• Work required: Using the entries below, show all lines with the string "domains".

• Exercise materials:
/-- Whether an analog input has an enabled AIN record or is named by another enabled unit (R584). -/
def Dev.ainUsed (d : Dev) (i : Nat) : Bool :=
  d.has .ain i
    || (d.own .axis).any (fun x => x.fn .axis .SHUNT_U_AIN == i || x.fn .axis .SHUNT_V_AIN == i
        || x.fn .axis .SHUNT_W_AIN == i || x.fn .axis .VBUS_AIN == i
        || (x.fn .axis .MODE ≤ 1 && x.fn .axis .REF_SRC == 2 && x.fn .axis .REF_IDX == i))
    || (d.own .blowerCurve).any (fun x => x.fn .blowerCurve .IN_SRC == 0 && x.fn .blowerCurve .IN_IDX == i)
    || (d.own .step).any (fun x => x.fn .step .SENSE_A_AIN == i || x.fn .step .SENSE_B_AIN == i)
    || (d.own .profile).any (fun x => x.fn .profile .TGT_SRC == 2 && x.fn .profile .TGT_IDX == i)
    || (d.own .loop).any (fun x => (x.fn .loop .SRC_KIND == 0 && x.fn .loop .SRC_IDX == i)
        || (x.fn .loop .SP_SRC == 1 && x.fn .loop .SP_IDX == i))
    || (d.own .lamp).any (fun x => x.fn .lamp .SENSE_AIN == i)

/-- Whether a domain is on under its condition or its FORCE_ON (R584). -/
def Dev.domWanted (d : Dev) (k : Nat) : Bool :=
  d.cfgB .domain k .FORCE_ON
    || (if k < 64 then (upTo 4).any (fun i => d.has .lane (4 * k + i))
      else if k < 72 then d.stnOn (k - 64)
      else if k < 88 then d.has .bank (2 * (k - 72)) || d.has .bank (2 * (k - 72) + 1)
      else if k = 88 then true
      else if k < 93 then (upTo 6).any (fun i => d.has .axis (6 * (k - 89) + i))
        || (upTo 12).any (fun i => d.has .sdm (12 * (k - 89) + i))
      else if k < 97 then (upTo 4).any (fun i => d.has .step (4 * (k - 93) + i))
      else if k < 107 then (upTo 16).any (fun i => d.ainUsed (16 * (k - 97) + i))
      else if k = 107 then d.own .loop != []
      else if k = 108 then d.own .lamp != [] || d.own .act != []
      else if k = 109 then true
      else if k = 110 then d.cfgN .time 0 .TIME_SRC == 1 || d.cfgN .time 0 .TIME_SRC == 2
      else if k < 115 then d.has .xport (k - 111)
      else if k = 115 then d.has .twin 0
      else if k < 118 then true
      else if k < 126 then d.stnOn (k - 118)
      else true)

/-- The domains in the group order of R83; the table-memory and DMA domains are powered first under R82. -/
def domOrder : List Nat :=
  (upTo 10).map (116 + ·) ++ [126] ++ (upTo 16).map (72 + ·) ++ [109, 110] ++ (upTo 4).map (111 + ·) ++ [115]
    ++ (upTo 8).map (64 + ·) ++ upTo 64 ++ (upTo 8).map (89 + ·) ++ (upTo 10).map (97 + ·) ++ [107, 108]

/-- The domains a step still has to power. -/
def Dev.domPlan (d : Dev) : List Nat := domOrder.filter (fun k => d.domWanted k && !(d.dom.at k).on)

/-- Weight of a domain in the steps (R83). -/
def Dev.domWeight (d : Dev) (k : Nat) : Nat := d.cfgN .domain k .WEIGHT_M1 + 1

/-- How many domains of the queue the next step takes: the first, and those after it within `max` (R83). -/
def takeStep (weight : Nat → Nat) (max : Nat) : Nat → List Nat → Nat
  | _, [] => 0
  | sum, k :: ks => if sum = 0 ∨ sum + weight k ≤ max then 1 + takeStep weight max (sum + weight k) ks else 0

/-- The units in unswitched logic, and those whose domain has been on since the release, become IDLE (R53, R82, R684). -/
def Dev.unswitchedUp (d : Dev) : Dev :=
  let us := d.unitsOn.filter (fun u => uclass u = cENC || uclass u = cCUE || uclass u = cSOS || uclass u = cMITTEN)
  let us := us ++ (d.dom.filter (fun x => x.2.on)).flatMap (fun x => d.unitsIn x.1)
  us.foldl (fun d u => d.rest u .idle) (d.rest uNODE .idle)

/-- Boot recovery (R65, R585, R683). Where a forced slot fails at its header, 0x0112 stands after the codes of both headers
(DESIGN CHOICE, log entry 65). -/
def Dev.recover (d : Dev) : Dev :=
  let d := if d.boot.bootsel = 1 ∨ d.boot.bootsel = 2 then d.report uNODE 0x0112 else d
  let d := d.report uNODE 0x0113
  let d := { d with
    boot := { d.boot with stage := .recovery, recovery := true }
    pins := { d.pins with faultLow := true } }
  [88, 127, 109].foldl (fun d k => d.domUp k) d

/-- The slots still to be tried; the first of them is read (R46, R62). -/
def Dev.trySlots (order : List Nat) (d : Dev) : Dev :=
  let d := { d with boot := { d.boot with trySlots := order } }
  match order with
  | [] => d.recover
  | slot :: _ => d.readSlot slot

• Answer area:
/-- The domains in the group order of R83; the table-memory and DMA domains are powered first under R82. -/
/-- The domains a step still has to power. -/
/-- How many domains of the queue the next step takes: the first, and those after it within `max` (R83). -/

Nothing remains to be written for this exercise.